- ACTION ITEM: Which lines of the entries contain the string "works"? Please find them and copy them.

Saved entries:
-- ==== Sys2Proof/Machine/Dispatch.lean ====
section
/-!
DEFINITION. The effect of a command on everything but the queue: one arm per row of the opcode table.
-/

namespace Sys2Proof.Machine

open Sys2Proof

--

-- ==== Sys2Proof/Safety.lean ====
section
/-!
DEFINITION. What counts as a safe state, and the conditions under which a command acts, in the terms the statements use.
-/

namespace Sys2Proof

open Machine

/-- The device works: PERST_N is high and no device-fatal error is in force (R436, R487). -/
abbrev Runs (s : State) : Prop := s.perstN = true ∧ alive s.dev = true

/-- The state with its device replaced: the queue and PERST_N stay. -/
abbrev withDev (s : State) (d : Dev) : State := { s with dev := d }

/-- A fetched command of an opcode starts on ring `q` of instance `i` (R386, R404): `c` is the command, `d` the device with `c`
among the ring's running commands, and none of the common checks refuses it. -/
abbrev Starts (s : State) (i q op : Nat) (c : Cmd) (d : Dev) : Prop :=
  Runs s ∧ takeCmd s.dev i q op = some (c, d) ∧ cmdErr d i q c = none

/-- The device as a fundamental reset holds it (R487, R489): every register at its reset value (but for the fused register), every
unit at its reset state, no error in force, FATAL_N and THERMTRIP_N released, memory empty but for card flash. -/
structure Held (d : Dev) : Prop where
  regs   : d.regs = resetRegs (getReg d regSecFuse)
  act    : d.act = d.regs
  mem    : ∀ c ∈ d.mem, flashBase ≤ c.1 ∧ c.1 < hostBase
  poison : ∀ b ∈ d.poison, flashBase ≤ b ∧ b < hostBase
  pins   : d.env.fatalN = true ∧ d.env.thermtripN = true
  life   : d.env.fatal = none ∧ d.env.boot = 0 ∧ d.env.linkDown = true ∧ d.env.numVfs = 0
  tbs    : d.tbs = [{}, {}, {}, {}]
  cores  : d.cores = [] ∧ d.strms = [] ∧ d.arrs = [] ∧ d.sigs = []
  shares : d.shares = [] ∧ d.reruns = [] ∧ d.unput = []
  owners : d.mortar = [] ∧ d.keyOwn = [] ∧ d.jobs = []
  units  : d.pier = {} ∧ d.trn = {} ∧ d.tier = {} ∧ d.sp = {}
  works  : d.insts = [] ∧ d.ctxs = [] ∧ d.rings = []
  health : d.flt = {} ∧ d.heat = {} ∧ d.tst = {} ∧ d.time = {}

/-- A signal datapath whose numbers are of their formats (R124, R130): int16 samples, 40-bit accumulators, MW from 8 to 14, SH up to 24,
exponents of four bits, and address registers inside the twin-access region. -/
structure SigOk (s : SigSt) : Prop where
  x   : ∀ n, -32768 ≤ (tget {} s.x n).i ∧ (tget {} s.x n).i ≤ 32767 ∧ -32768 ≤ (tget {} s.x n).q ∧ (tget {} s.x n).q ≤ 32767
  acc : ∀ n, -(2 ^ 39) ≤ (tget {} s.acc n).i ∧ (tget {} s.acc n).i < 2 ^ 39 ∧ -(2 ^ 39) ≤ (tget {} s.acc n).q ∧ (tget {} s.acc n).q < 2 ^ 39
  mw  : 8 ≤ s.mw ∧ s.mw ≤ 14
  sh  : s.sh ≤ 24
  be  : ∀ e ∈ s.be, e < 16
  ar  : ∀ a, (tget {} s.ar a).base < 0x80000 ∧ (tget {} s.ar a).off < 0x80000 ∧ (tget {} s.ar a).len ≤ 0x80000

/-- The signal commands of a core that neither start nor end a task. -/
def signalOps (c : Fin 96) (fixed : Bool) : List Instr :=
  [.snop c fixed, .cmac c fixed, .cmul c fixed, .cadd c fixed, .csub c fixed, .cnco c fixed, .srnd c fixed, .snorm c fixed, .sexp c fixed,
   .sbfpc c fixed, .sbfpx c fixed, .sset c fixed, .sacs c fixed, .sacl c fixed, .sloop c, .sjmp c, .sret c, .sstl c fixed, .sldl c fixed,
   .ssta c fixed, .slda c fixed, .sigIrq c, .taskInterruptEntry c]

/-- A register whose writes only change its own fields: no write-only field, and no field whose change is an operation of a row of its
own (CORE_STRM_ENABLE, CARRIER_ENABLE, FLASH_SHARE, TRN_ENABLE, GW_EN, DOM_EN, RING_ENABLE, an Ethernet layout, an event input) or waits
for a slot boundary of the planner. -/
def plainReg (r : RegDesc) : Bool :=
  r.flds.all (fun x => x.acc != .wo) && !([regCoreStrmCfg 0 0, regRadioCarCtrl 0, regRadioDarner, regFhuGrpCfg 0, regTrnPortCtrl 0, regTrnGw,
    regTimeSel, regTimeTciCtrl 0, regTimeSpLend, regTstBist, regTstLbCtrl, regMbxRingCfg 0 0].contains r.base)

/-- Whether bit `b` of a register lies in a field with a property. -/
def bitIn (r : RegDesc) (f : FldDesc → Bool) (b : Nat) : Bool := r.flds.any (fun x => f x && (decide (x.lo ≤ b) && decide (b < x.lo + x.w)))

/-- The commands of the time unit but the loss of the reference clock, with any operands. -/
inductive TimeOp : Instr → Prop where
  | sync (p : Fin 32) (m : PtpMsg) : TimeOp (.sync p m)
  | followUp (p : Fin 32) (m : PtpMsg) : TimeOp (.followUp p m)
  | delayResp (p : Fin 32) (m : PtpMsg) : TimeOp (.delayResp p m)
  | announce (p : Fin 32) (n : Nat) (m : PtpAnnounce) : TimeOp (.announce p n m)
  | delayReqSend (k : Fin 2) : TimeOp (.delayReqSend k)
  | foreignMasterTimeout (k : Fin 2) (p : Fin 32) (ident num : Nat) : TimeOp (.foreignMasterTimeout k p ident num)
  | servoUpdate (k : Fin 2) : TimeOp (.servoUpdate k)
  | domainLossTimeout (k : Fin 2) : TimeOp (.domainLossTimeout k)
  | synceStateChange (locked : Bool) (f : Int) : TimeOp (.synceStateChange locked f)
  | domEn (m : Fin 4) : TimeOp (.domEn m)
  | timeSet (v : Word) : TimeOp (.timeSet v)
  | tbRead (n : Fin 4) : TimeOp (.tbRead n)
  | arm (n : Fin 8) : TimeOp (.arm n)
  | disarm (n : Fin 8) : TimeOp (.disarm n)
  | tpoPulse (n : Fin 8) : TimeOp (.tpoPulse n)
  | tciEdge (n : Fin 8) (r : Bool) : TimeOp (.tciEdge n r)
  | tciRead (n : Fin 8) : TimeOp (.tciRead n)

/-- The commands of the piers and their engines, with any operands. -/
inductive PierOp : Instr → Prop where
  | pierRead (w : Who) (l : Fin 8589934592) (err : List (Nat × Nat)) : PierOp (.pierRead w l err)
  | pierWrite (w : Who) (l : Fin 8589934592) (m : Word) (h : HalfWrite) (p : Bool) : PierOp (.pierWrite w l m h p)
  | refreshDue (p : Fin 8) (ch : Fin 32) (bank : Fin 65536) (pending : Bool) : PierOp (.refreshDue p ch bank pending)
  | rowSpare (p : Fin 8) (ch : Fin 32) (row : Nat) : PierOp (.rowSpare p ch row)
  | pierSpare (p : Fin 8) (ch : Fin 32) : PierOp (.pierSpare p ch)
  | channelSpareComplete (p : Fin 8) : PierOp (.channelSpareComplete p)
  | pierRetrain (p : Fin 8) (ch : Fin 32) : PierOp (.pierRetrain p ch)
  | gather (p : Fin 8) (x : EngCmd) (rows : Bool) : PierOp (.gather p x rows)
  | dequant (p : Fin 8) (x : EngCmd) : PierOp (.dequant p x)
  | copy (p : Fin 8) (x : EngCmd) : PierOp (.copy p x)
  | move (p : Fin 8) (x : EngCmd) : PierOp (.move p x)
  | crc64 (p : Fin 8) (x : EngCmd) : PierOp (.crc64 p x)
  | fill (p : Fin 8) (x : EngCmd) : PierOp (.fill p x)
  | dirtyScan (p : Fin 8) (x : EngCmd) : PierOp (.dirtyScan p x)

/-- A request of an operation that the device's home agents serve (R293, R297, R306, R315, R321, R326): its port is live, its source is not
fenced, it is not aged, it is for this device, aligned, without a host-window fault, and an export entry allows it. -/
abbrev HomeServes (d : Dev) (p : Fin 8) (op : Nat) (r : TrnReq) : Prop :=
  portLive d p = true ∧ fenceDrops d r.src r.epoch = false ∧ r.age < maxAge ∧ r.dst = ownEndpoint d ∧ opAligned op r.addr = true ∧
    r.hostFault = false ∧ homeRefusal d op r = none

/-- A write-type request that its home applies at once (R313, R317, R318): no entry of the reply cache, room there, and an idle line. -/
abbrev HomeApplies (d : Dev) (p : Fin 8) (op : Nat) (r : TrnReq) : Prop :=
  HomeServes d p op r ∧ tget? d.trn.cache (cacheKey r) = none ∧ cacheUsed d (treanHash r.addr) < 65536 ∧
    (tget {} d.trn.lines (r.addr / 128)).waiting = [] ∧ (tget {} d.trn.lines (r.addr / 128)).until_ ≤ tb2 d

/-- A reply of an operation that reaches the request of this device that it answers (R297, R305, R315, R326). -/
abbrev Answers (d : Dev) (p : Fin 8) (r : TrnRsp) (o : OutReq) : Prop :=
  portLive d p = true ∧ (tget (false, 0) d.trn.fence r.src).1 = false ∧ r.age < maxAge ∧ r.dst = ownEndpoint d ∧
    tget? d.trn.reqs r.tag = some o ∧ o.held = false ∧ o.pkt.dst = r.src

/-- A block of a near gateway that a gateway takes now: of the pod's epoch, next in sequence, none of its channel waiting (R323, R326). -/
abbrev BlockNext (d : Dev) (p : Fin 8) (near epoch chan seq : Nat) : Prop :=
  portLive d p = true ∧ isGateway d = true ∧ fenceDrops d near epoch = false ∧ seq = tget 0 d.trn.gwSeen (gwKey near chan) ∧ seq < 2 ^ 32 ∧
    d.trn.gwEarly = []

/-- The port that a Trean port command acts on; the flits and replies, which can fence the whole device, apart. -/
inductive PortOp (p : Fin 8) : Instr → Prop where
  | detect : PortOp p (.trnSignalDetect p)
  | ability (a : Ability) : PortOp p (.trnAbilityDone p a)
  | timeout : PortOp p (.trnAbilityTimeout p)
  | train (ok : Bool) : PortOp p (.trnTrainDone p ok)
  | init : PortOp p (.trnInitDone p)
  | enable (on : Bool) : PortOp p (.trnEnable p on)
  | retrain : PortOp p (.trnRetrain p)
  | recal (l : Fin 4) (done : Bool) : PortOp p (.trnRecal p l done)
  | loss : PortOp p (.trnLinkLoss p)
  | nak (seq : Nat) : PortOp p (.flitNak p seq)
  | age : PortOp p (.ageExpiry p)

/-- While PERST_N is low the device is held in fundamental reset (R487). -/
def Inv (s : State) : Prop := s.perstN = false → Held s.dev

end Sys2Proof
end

- WRITTEN RESPONSE:
/-- The device works: PERST_N is high and no device-fatal error is in force (R436, R487). -/
  works  : d.insts = [] ∧ d.ctxs = [] ∧ d.rings = []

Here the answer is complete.